HORT*3510 Vegetable Production

course node page

The following description is for the course offering in Fall 2018 and is subject to change. It is provided for information only. The course outline distributed to the class at the beginning of the semester describes the course content and delivery, and defines the methods and criteria to be used in establishing the final grades for the course.
 

The principles of vegetable production will be studied in terms of sustainable crop management and the impact of biotic and abiotic factors will be discussed. Consideration will also be given to storage processing and marketing.

Pre-Requisite(s): 1 of AGR*2050, AGR*2470, BOT*2100

 

Instructors:

Teaching Assistant:

Credit Weight:

0.50

Course Level:

  • Undergraduate

Academic Department (or campus):

Department of Plant Agriculture

Campus:

Guelph

Semester Offering:

  • Fall

Class Schedule and Location:

Please refer to Web Advisor for class schedule and location.

Learning outcomes:

By the end of this course, you should be able to:

  1. understand and analyze the factors that affect the distribution of the industry at the global to regional levels, from small community and roof-top gardens to large acreage, commercial production for local consumption, processing and export.

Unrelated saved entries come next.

/-- The addresses of connected output links. -/
def Mx.linksOut (c : Cx) (m : Mx) (r : ObjRec) (l : List Nat) : XR (List (Nat × Nat)) :=
  l.foldl (fun x i => x.bind fun o m =>
    if oLink r i = 0 then .ok o m else (m.linkWrite c (oLink r i)).bind fun a m => .ok (o ++ [(i, a)]) m) (.ok [] m)

/-! ### The evaluation's working state -/

/-- The fields a routine changes, and what it drives: outputs by link number, none for one that stays as it is. -/
structure Obj where
  mode : Nat
  flags : Nat
  state : Nat
  dir : Nat
  latched : Nat
  now : Nat
  tenter : Nat
  ops : Nat
  wincnt : Nat
  winstart : Nat
  runtime : Nat
  taux : Nat
  fly : Option Bool
deriving DecidableEq, Repr

/-- The record's fields. -/
def Obj.of (r : ObjRec) (latchMask : Nat) : Obj :=
  { mode := oNum r 2 1, flags := oNum r 3 1, state := oNum r 4 1, dir := oNum r 5 1, latched := oNum r 6 2 &&& latchMask, now := 0,
    tenter := oNum r 8 8, ops := oNum r 0x18 4, wincnt := oNum r 0x1C 2, winstart := oNum r 0x20 8, runtime := oNum r 0x28 8,
    taux := oNum r 0x30 8, fly := some false }

/-- Latch an alarm. -/
def Obj.latch (o : Obj) (k : Nat) : Obj := { o with latched := o.latched ||| 2 ^ k }
/-- Show an alarm that is recomputed at each evaluation. -/
def Obj.show_ (o : Obj) (k : Nat) : Obj := { o with now := o.now ||| 2 ^ k }
/-- Enter a state. -/
def Obj.enter (o : Obj) (t st : Nat) : Obj := { o with state := st, tenter := t }

/-- MODE (R399): LOCAL while LR = 1; MANUAL when it falls; CMDAUTO and CMDMAN otherwise, unless both are 1. -/
def objMode (r : ObjRec) (lr : Bool) : Nat :=
  let m := if oNum r 2 1 = 2 then 1 else oNum r 2 1
  let auto := oNum r 0x3C 1 ≠ 0
  let man := oNum r 0x3D 1 ≠ 0
  if lr then 2 else if auto && !man then 0 else if man && !auto then 1 else m

/-! ### MOTOR and PUMP (R400 to R405) -/

/-- Leave RUNNING: TAUX, and the flow flags (R405, Table 15-1). -/
def Obj.leaveRun (o : Obj) (t : Nat) : Obj := if o.state = 2 then { o with taux := t, flags := 0 } else o

/-- FAULT with an alarm latched. -/
def Obj.fail (o : Obj) (t k : Nat) : Obj := ({ ((o.leaveRun t).latch k) with dir := 0 }).enter t 6

/-- A stop: STARTING and RUNNING go to STOPPING, WAITING and BRAKING straight to STOPPED (R402, R403). -/
def Obj.stop (o : Obj) (t : Nat) : Obj :=
  let o := { (o.leaveRun t) with dir := 0, state := o.state }
  if o.state = 1 || o.state = 2 then o.enter t 3 else if o.state = 4 || o.state = 5 then o.enter t 0 else o

/-- Enter STARTING: OPS, and the window of starts (R401, R402). -/
def Obj.start (o : Obj) (t : Nat) (fly : Bool) : Obj :=
  let o := if o.wincnt = 0 || elapsed t o.winstart ≥ 3600000000000 then { o with winstart := t, wincnt := 1 } else { o with wincnt := o.wincnt + 1 }
  { (o.enter t 1) with ops := (o.ops + 1) % 2 ^ 32, fly := some fly }

/-- The order of two F32 values, neither a NaN. -/
def f32Ord (a b : Nat) : Ordering := fpOrd (f32.decode a) (f32.decode b)

/-- SPDFB in the commanded direction, where it is connected, valid and a number. -/
def objSpeed (r : ObjRec) (x : ObjIn) (dir : Nat) : Option Nat :=
  if oLink r 1 = 0 || !x.valid 1 || (f32.decode x.spd).isNan then none else some (if dir = 2 then f32.flip x.spd else x.spd)

/-- A start that has been accepted (Table 15-3b). -/
def Obj.accept (o : Obj) (r : ObjRec) (x : ObjIn) (t dir : Nat) : Obj :=
  let o := { o with dir := dir }
  let drive := decide (oNum r 1 1 ≥ 2)
  match objSpeed r x dir with
  | none => if drive then o.start t true else if elapsed t o.taux ≥ oMs r 0x4C then o.start t false else o.enter t 4
  | some s =>
    let thr := if drive then oNum r 0x58 4 else oNum r 0x5C 4
    if f32Ord s thr = .gt then (if drive then o.start t true else o.enter t 4)
    else if f32Ord s (f32.flip (oNum r 0x60 4)) = .lt then o.enter t (if drive then 5 else 4)
    else o.start t false

/-- A start request for a direction (R401). -/
def Obj.runReq (o : Obj) (r : ObjRec) (x : ObjIn) (t dir : Nat) : Obj :=
  match o.state with
  | 0 =>
    let blk := !x.on 5
    let lim := oNum r 0x64 1 > 0 && elapsed t o.winstart < 3600000000000 && o.wincnt = oNum r 0x64 1
    let o := if blk then o.show_ 9 else o
    let o := if lim then o.show_ 10 else o
    if blk || lim then { o with dir := 0 } else o.accept r x t dir
  | 3 => { o with dir := dir }
  | 6 => o
  | _ => if o.dir = dir then o else { (o.stop t) with dir := dir }

/-- Table 15-3a for MOTOR and PUMP. While TRIPPED is latched a run request is discarded (log entry 19). -/
def Obj.motorReq (o : Obj) (r : ObjRec) (x : ObjIn) (t : Nat) : Obj :=
  let cmd (k : Nat) : Bool := oNum r (0x38 + k) 1 ≠ 0
  let trip (o : Obj) : Obj := if x.on 7 then (o.stop t).latch 0 else o
  let fwd := match o.mode with | 0 => x.on 8 | 1 => cmd 0 | _ => x.on 3
  let rev := (match o.mode with | 0 => x.on 9 | 1 => cmd 2 | _ => false)
  if cmd 3 then
    let runs := x.valid 0 && x.on 0
    let keep := (if x.on 7 then o.latched &&& 1 else 0) ||| (if runs then o.latched &&& 0x14 else 0)
    let o := { o with latched := keep }
    trip (if keep = 0 && o.state = 6 then o.enter t 0 else o)
  else if x.on 7 then trip o
  else if o.state = 6 then o
  else if !x.on 6 && (o.state = 1 || o.state = 2 || o.state = 4 || o.state = 5) then (o.stop t).show_ 8
  else if x.on 4 || (o.mode ≠ 2 && cmd 1) || (o.mode = 0 && !fwd && !rev) || (fwd && rev) ||
      (oBit r 0x66 0 && !x.valid 0 && (o.state = 1 || o.state = 2)) then o.stop t
  else
    let dir := if fwd then 1 else if rev && oLink r 11 ≠ 0 then 2 else if o.state = 0 then o.dir else 0
    if dir = 0 || bitOf o.latched 0 then o else o.runReq r x t dir

/-- Flow supervision of a PUMP in RUNNING (R405). -/
def Obj.flow (o : Obj) (r : ObjRec) (x : ObjIn) (t : Nat) : Obj :=
  if oNum r 0 1 ≠ 0x22 || oLink r 14 = 0 || !x.valid 14 || o.state ≠ 2 then o
  else if !bitOf o.flags 0 then
    if x.on 14 then { o with flags := 1, taux := t } else if elapsed t o.tenter ≥ oMs r 0x50 then o.fail t 5 else o
  else if x.on 14 then (if bitOf o.flags 1 then { o with flags := 1, taux := t } else o)
  else
    let o := if bitOf o.flags 1 then o else { o with flags := 3, taux := t }
    if elapsed t o.taux ≥ oMs r 0x54 then o.fail t 6 else o

/-- The supervision of MOTOR and PUMP (R402 to R404): nothing is decided from a link that is not valid. -/
def Obj.motorWatch (o : Obj) (r : ObjRec) (x : ObjIn) (t : Nat) : Obj :=
  let fb := x.valid 0
  let run := x.on 0
  let since := elapsed t o.tenter
  match o.state with
  | 0 => if fb && run && since ≥ oMs r 0x44 then o.latch 4 else o
  | 1 =>
    if !fb then { o with fly := none }
    else if run then { (o.enter t 2) with flags := 0 }
    else if since ≥ oMs r 0x40 then o.fail t 1
    else { o with fly := none }
  | 2 => if fb && !run then o.fail t 3 else o.flow r x t
  | 3 => if !fb then o else if !run then { (o.enter t 0) with taux := t } else if since ≥ oMs r 0x44 then o.fail t 2 else o
  | 4 =>
    let go : Bool := match objSpeed r x o.dir with
      | none => decide (elapsed t o.taux ≥ oMs r 0x4C)
      | some s => f32Ord s (oNum r 0x5C 4) ≠ .gt && f32Ord s (f32.flip (oNum r 0x60 4)) ≠ .lt
    if go then o.start t false else if since ≥ oMs r 0x48 then o.fail t 1 else o
  | 5 =>
    let go : Bool := match objSpeed r x o.dir with | none => false | some s => f32Ord s (f32.flip (oNum r 0x60 4)) ≠ .lt
    if go then o.start t false else if since ≥ oMs r 0x48 then o.fail t 1 else o
  | _ => o

/-- One evaluation of a MOTOR or PUMP: RUNTIME, the requests, and, where they change no state, the supervision (log entry 19). -/
def motorEval (r : ObjRec) (x : ObjIn) (t : Nat) : Obj :=
  let o := Obj.of r 0x7F
  let o := if o.state = 2 then { o with runtime := (o.runtime + elapsed t (oNum r 0x10 8)) % 2 ^ 64 } else o
  let o := { o with mode := objMode r (x.on 2) }
  let o1 := o.motorReq r x t
  let o2 := if o1.state = o.state && o1.tenter = o.tenter then o1.motorWatch r x t else o1
  let bad := !x.valid 0 || !x.valid 1 || (oNum r 0 1 = 0x22 && !x.valid 14)
  let o2 := if bad then o2.show_ 7 else o2
  if o2.state = 4 || o2.state = 5 then o2.show_ 11 else o2

/-- What a MOTOR or PUMP drives, by link number: OUTFWD, OUTREV, OUTFLY, OUTBRAKE. -/
def motorOuts (o : Obj) : List (Nat × Option Bool) :=
  let on := o.state = 1 || o.state = 2
  [(10, some (on && o.dir = 1)), (11, some (on && o.dir = 2)), (12, if o.state = 1 then o.fly else some false), (13, some (decide (o.state = 5)))]

/-! ### VALVE (R406) -/

/-- The state that the end switches show. -/
def endState (x : ObjIn) : Nat := if x.on 0 then 2 else if x.on 1 then 0 else 4

/-- A travel that has been accepted or that a trip demands. -/
def Obj.travel (o : Obj) (t dir : Nat) : Obj := { (o.enter t (if dir = 1 then 1 else 3)) with dir := dir, ops := (o.ops + 1) % 2 ^ 32 }

/-- Is a valve already at, or on its way to, a position? -/
def Obj.bound (o : Obj) (dir : Nat) : Bool := if dir = 1 then o.state = 1 || o.state = 2 else o.state = 3 || o.state = 0

/-- A motorised valve halts. -/
def Obj.halt (o : Obj) (x : ObjIn) (t : Nat) : Obj :=
  if o.state = 1 || o.state = 3 then { (o.enter t (endState x)) with dir := 0 } else { o with dir := 0 }

/-- Table 15-3a for a VALVE. A latched TRIPPED keeps travel requests out; it does not by itself put the valve in FAULT, so that SAFEPOS can be
reached (log entry 19). -/
def Obj.valveReq (o : Obj) (r : ObjRec) (x : ObjIn) (t : Nat) : Obj :=
  let sol := oNum r 1 1 ≥ 1
  let cmd (k : Nat) : Bool := oNum r (0x38 + k) 1 ≠ 0
  let safe := oNum r 0x65 1
  let trip (o : Obj) : Obj :=
    let o := o.latch 0
    if o.state = 5 then { o with dir := if safe = 1 then 1 else if safe = 2 then 2 else o.dir }
    else if safe = 1 || safe = 2 then (if o.bound safe then o else o.travel t safe)
    else if sol then o else o.halt x t
  let opn := match o.mode with | 0 => x.on 8 | 1 => cmd 0 | _ => x.on 3
  let cls := match o.mode with | 0 => !x.on 8 | 1 => cmd 2 | _ => x.on 9
  let dir := if opn then 1 else if cls then 2 else 0
  if cmd 3 then
    let keep := (if x.on 7 then o.latched &&& 1 else 0) ||| (if x.on 0 && x.on 1 then o.latched &&& 8 else 0)
    let o := { o with latched := keep }
    let o := if keep &&& 0xE = 0 && o.state = 5 then { (o.enter t (endState x)) with dir := 0 } else o
    if x.on 7 then trip o else o
  else if x.on 7 then trip o
  else if o.state = 5 then o
  else if opn && cls then (if sol then o else o.halt x t)
  else if (x.on 4 || (o.mode ≠ 2 && cmd 1)) && !sol then o.halt x t
  else if dir = 0 || o.bound dir || bitOf o.latched 0 || (o.mode = 0 && o.dir = dir) then o
  else if !x.on (if dir = 1 then 5 else 6) then o.show_ 8
  else o.travel t dir

/-- The supervision of a VALVE. -/
def Obj.valveWatch (o : Obj) (r : ObjRec) (x : ObjIn) (t : Nat) : Obj :=
  let since := elapsed t o.tenter
  let bad (o : Obj) (k : Nat) : Obj := (o.latch k).enter t 5
  if x.valid 0 && x.valid 1 && x.on 0 && x.on 1 && o.state ≠ 5 then bad o 3
  else
    let move (tgt from_ : Nat) (done : Nat) : Obj :=
      if x.valid tgt && x.on tgt then o.enter t done
      else if x.valid from_ && x.on from_ && since ≥ oMs r 0x44 then bad o 2
      else if x.valid tgt && since ≥ oMs r 0x40 then bad o 1
      else o
    match o.state with
    | 1 => move 0 1 2
    | 3 => move 1 0 0
    | 2 => if x.valid 0 && !x.on 0 then { (o.enter t 4) with taux := t } else o
    | 0 => if x.valid 1 && !x.on 1 then { (o.enter t 4) with taux := t } else o
    | 4 => if x.valid 0 && x.on 0 then o.enter t 2 else if x.valid 1 && x.on 1 then o.enter t 0 else o
    | _ => o

/-- One evaluation of a VALVE. POSLOST shows an INTERMEDIATE position that no halt and no reset left. -/
def valveEval (r : ObjRec) (x : ObjIn) (t : Nat) : Obj :=
  let o := { Obj.of r 0x0F with mode := objMode r (x.on 2) }
  let o1 := o.valveReq r x t
  let o2 := if o1.state = o.state && o1.tenter = o.tenter then o1.valveWatch r x t else o1
  let o2 := if o2.state = 4 && o2.dir ≠ 0 then o2.show_ 4 else o2
  if !x.valid 0 || !x.valid 1 then o2.show_ 7 else o2

/-- What a VALVE drives: OUTOPEN, or the solenoid, and OUTCLOSE. -/
def valveOuts (r : ObjRec) (o : Obj) : List (Nat × Option Bool) :=
  if oNum r 1 1 ≥ 1 then [(10, some (decide (o.dir = 1))), (11, some false)]
  else [(10, some (decide (o.state = 1))), (11, some (decide (o.state = 3)))]

/-! ### The routine (R395, R399, R407) -/

/-- The bytes 0x02 to 0x3F of the record after an evaluation: its fields, TLAST, and the operator commands cleared. -/
def Obj.bytes (o : Obj) (t : Nat) : List Byte :=
  natLe 1 o.mode ++ natLe 1 o.flags ++ natLe 1 o.state ++ natLe 1 o.dir ++ natLe 2 (o.latched ||| o.now) ++ natLe 8 o.tenter ++ natLe 8 t ++
  natLe 4 o.ops ++ natLe 2 o.wincnt ++ natLe 2 0 ++ natLe 8 o.winstart ++ natLe 8 o.runtime ++ natLe 8 o.taux ++ List.replicate 8 0

/-- The records of a mode change, of each alarm newly latched, and of FAULT entered or left. -/
def objFx (tag : Nat) (r : ObjRec) (o : Obj) (t fault : Nat) : List CommitFx :=
  let old := oNum r 6 2
  let rec_ := words [2, tag, o.state, o.latched ||| o.now, o.ops, t]
  let mode := if o.mode = oNum r 2 1 then [] else [CommitFx.object 0 0 (words [1, tag, oNum r 2 1, o.mode, t])]
  let fresh := (List.range 7).filter (fun k => bitOf o.latched k && !bitOf old k)
  let turn := decide (o.state = fault) != decide (oNum r 4 1 = fault)
  mode ++ fresh.map (fun _ => .object 0 0 rec_) ++ (if turn then [.object 0 0 rec_] else [])

/-- Values a routine leaves in the registers it does not preserve: W0 to W7, WB and FL are free (log entries 2 and 18). -/
def Mx.clobber (m : Mx) : Mx :=
  (List.range 10).foldl (fun m i =>
    let v := m.s.free
    let m := { m with s := v.2 }
    m.setSt fun st => if i < 8 then st.setReg i v.1 else if i = 8 then { st with wb := BitVec.ofNat 64 v.1 } else { st with fl := BitVec.ofNat 8 v.1 }) m
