-- ==== Sys2Proof/Machine/FieldIo.lean ====
section
/-! DEFINITION. The field I/O block (13, R350 to R379): universal channels, rings, analogue inputs and outputs, the ADC sequencer, HART, and
the block's device space. -/
namespace Sys2Proof.Machine

/-! ### Rings (R310) -/

/-- The tail of a ring by the latest commit (R310): its system variable, or the register while the configuration gives it no address. -/
def State.ringTail (s : State) (k : SysKind) (seat : Bool) (ix : Nat) (f : Fld) : Nat :=
  match s.sysAddr k seat ix with
  | some a => leNat (memRdL s.sq.mem a 2)
  | none => s.getF f ix

/-- Is a ring of n entries full: n entries not yet consumed? -/
def ringFull (n head tail : Nat) : Bool := decide ((head + 65536 - tail) % 65536 ≥ n)

/-- The image mover writes field data of the own seat into the Square (Table 16-1, channels 24 to 31), checked by its ACU (R185), and then what follows
a write that was performed. -/
def State.ingest (s : State) (a : Nat) (bs : List Byte) (then_ : State → State) : State :=
  s.byEngines [0x200] .wr [(a, bs.length)] (fun s => then_ (s.seatWrite a bs))

/-- Put an entry of `size` bytes into a ring of n entries in the Square at position `head`; then its head moves on. -/
def State.ringPut (s : State) (k : SysKind) (seat : Bool) (ix n size head : Nat) (bs : List Byte) (then_ : State → State) : State :=
  match s.sysAddr k seat ix with
  | some a => s.ingest (a + head % n * size) bs then_
  | none => then_ s

/-! ### Universal channels (R352 to R360) -/

/-- A universal channel that has never been sampled. -/
def DioCh.reset : DioCh :=
  { c := 0, raw := false, wb := 0, count := 0, ext := 0, light := 0, pulse := none, pulseEnd := 0, failed := false, stuck := false,
    hot := false }

/-- A channel of the module's own seat. -/
def State.dioCh (s : State) (n : Nat) : DioCh := tabGet DioCh.reset s.io.dio n
/-- Change it. -/
def State.modDio (s : State) (n : Nat) (f : DioCh → DioCh) : State := { s with io := { s.io with dio := tabMod DioCh.reset s.io.dio n f } }

/-- Does the channel's MODE make it an input (001 to 011)? -/
def isIn (mode : Nat) : Bool := mode = 1 || mode = 2 || mode = 3
/-- Does it make it an output (100, 101)? -/
def isOutM (mode : Nat) : Bool := mode = 4 || mode = 5
/-- Is a field supply present (R351)? -/
def State.fieldPower (s : State) : Bool := s.flag DIO_STAT_FSA || s.flag DIO_STAT_FSB
/-- Is an overload or a thermal shutdown latched? -/
def State.latched (s : State) (n : Nat) : Bool := s.flag DIO_CHSTAT_OVL n || s.flag DIO_CHSTAT_THERM n

/-- Is an output signal at a place under a tripped function, whose outputs take their safe values (R337)? -/
def State.trippedAt (s : State) (src : SigSrc) : Bool :=
  s.cfg.fns.any (fun f => s.getF SFY_FNSTAT_STATE f.no.val = 2 &&
    s.cfg.sigs.any (fun g => g.out && g.src = src && f.outs.contains g.no))

/-- The configured safe value of the output signal at a place. -/
def State.safeAt (s : State) (src : SigSrc) : Nat := ((s.cfg.sigs.find? (fun g => g.out && g.src = src)).map SigDef.safeVal).getD 0

/-- The value commanded of a channel: the committed one, or its safe value while the module's state or a trip holds it there. -/
def State.commanded (s : State) (n : Nat) : Bool :=
  let src : SigSrc := .dio s.seatB (Fin.ofNat 32 n)
  if s.io.hold || s.trippedAt src then decide (s.safeAt src % 2 = 1) else s.flag DIO_CHSTAT_VALUE n

/-- Is the output driven on: commanded on, no latch, no failed test, no off-pulse, a supply present, the safe-state drivers released and
working (R20, R332 to R335, R351, R359)? -/
def State.driven (s : State) (n : Nat) : Bool :=
  let c := s.dioCh n
  isOutM (s.getF DIO_CHCFG_MODE n) && s.commanded n && !s.latched n && !c.failed && c.pulse.isNone && s.fieldPower &&
  !s.io.safe && !s.io.badDrivers.contains n

/-- Is the channel unhealthy (R351, R355, R359, R332, R334, R335)? -/
def State.dioSick (s : State) (n : Nat) : Bool :=
  let c := s.dioCh n
  let m := s.getF DIO_CHCFG_MODE n
  !s.fieldPower ||
  (isIn m && ((m = 3 && decide (c.wb ≥ 4)) || bitOf (s.getF DIO_STAT_VSLIM) (n / 8) || s.flag DIO_CHSTAT_TESTFAIL n)) ||
  (isOutM m && (s.latched n || (m = 5 && (c.failed || c.stuck || s.io.badDrivers.contains n))))

/-- A condition that makes the channel unhealthy shows at once. -/
def State.showSick (s : State) (n : Nat) : State := if s.dioSick n then s.setF DIO_CHSTAT_UNHEALTHY 1 n else s
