/-- A fresh execution of a task, against the state as it stands. -/
def State.newRun (s : State) (d : TaskDef) (ctx : Ctx) (grid rel : Nat) (img : Ovl) (bs : List Nat) : Run :=
  { task := d.no.val, ctx := ctx, st := .ready, grid := grid, rel := rel, dfr := decide (grid ≠ rel), started := false, baseCsn := s.sq.csn,
    base := s.sq.mem, basePoison := s.sq.poison, store := s.actStore, img := img, batches := bs, shared := [],
    streams := (List.range (s.getF SCH_TASKPHASE_LANES d.no.val)).map (fun k => StreamRt.start d k), fx := [], late := false, deliv := 0, rerun := false,
    acts := 0, xcp := none, reads := [], words := [], gens := [], abandoned := false, invalid := false, held := none, pages := [], latch := none }

/-- What a cycle released in the present base tick reads: the state as the tick found it (R33). -/
def State.atTick (s : State) (r : Run) : Run := { r with baseCsn := s.sq.tickCsn, base := s.sq.tickMem, basePoison := s.sq.tickPoison }

/-- At a release (R128, R132, R139): a complete run is compared, and a suspension counts down. -/
def State.specRelease (s : State) (t : Nat) : State :=
  let st := s.getF SPC_TASKSTAT_SSTATE t
  if st = 3 || st = 4 then s.specState t 5
  else if (s.taskRt t).susp > 0 then
    let n := (s.taskRt t).susp - 1
    (s.modTask t (fun x => { x with susp := n })).setF SPC_TASKSTAT_SUSPLEFT (sat 14 n) t
  else s

/-- A task is released at the present tick for a grid tick: due values take effect, outputs held for this tick are driven (R36), the image
is captured, and the cycle runs from now on. -/
def State.release (s : State) (t grid : Nat) (acts : Nat) : State :=
  match s.taskDef? t with
  | none => s
  | some d =>
    let s := s.applyRelease t
    let s := if (s.taskRt t).outDue && s.mayDrive t then (s.driveOwn t).modTask t (fun x => { x with outDue := false }) else s
    let c := s.captureAll t grid
    let img := c.1
    let s := c.2
    let s := s.cfg.fns.foldl (fun s f =>
      if f.owner.val = t && d.inputs.any (fun n => (s.sig? n).any (fun g => g.src = .fn f.no)) then s.fnCaptured f.no.val else s) s
    let bs := s.batchesFor t
    let r := { s.atTick (s.newRun d .real grid s.tick (ovlLay img (batchWrites bs)) (bs.map Batch.id)) with acts := acts }
    let s := s.modTask t (fun x => { x with lastG := grid, lastR := s.tick, released := true, lastOk := false, rels := x.rels + 1 })
    let s := ((s.putRun r).setF SCH_TASKSTAT_STATE 2 t).setF SCH_TASKSTAT_LATE 0 t
    s.specRelease t

/-- Has the latest cycle of a task ended before the present base tick (R37, R41)? -/
def State.endedBefore (s : State) (t : Nat) : Bool := (s.taskRt t).endTick ≠ some s.tick

/-- May tasks be released at all: the module leads, its Kerb set has not been made, no switch-over is due, and the mode releases the task
(Table 2-4, R47, R218)? A cyclic task waits for a tick at or after the takeover + 40 µs (R213). -/
def State.releases (s : State) (t : Nat) : Bool :=
  s.isLead && !s.flag PNE_CTL_KERBSTOP && (match s.pair.switchAt with | some k => decide (s.tick < k) | none => true) &&
  (s.kind t ≠ 0 || s.pair.tookAt = 0 || decide (s.tick * 62500 ≥ s.pair.tookAt + 40000)) &&
  (match s.mode with
   | 1 => s.sched.initDone || s.kind t = 3
   | 2 => s.isSafety t
   | _ => false)

/-! ### The end of a cycle (R37, R40, R109, R230) -/

/-- Batches that a cycle carried and did not commit are to be committed alone (R230). -/
def State.orphanBatches (s : State) (ids : List Nat) : State :=
  { s with host := { s.host with batches := s.host.batches.map (fun (b : Batch) =>
      if ids.contains b.id && b.csn.isNone then { b with alone := true } else b) } }

/-- Give the lanes of a cycle back. -/
def Run.freeLanes (r : Run) : Run := { r with streams := r.streams.map (fun x => { x with lane := none }) }

/-- The period a running cycle is judged by: the task's, or, of a cycle released before an activation, the one it had then (R242). -/
def State.periodOf (s : State) (r : Run) : Nat :=
  let p := s.getF SCH_TASKCFG_PERIOD r.task
  if r.store = s.actStore then p else (tabGet (p, 0) s.olc.oldGrid r.task).1

/-- At the end of a cycle that was released before an activation: a task whose grid has changed waits for its new grid, without catch-up, and a
task that the new program does not have is released no more (Table 9-6). -/
def State.endOld (s : State) (t : Nat) : State :=
  match s.run? .real t with
  | none => s
  | some r =>
    if r.store = s.actStore then s
    else
      let g := (s.getF SCH_TASKCFG_PERIOD t, s.getF SCH_TASKPHASE_PHASE t)
      let s := if tabGet g s.olc.oldGrid t = g then s else s.modTask t (fun x => { x with owed := none })
      if (s.taskDef? t).isSome then s else (s.modTask t (fun x => { x with stopping := true })).setF SCH_TASKCFG_SAFETY 0 t

/-- A cycle ends: the task waits for its next release, or is stopped if STOP came meanwhile (R45). After HOLD its next release is on its grid
(R47). -/
def State.endCycle (s : State) (t : Nat) (ok : Bool) : State :=
  let s := s.endOld t
  let x := s.taskRt t
  let s := s.delRun .real t
  let s := (s.setF SCH_TASKSTAT_LATE 0 t).setF SCH_TASKXCP_PEND 0 t
  let s := s.setF SCH_TASKSTAT_STATE (if x.stopping then 0 else 1) t
  s.modTask t (fun x => { x with stopping := false, lastOk := ok, owed := if x.stopping || x.heldOver then none else x.owed, heldOver := false,
                                 specBar := if ok then x.specBar - 1 else x.specBar, endTick := some s.tick })

/-- Cycle ends without commit (R109, R152): none of its writes become visible, and no CSN is used. -/
def State.abortCycle (s : State) (t : Nat) : State :=
  let s := s.leaveOld
  match s.run? .real t with
  | none => s
  | some r => (s.endCycle t false).orphanBatches r.batches

/-- The safe output image of a task as bytes: safe values of on-module and connection outputs, substitute values of station and peer outputs. -/
def State.safeImage (s : State) (t : Nat) : Ovl :=
  (s.outSigs t).foldl (fun o g =>
    let v := match g.src with | .station _ _ => g.sub | .peer _ _ => g.sub | _ => g.safeVal
    ovlWrL o (s.outSlot t g.no) (natLe 8 v)) []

  2. assess and modify cultural practices used in the production of vegetable crops, including the integration of soil science, plant physiology, plant nutrition, agrometeorology and crop protection.

  3. understand the challenges and opportunities facing the vegetable industry in the 21st Century.

  4. read and analyze the scientific literature relevant to vegetable production through a laboratory-based group seminar.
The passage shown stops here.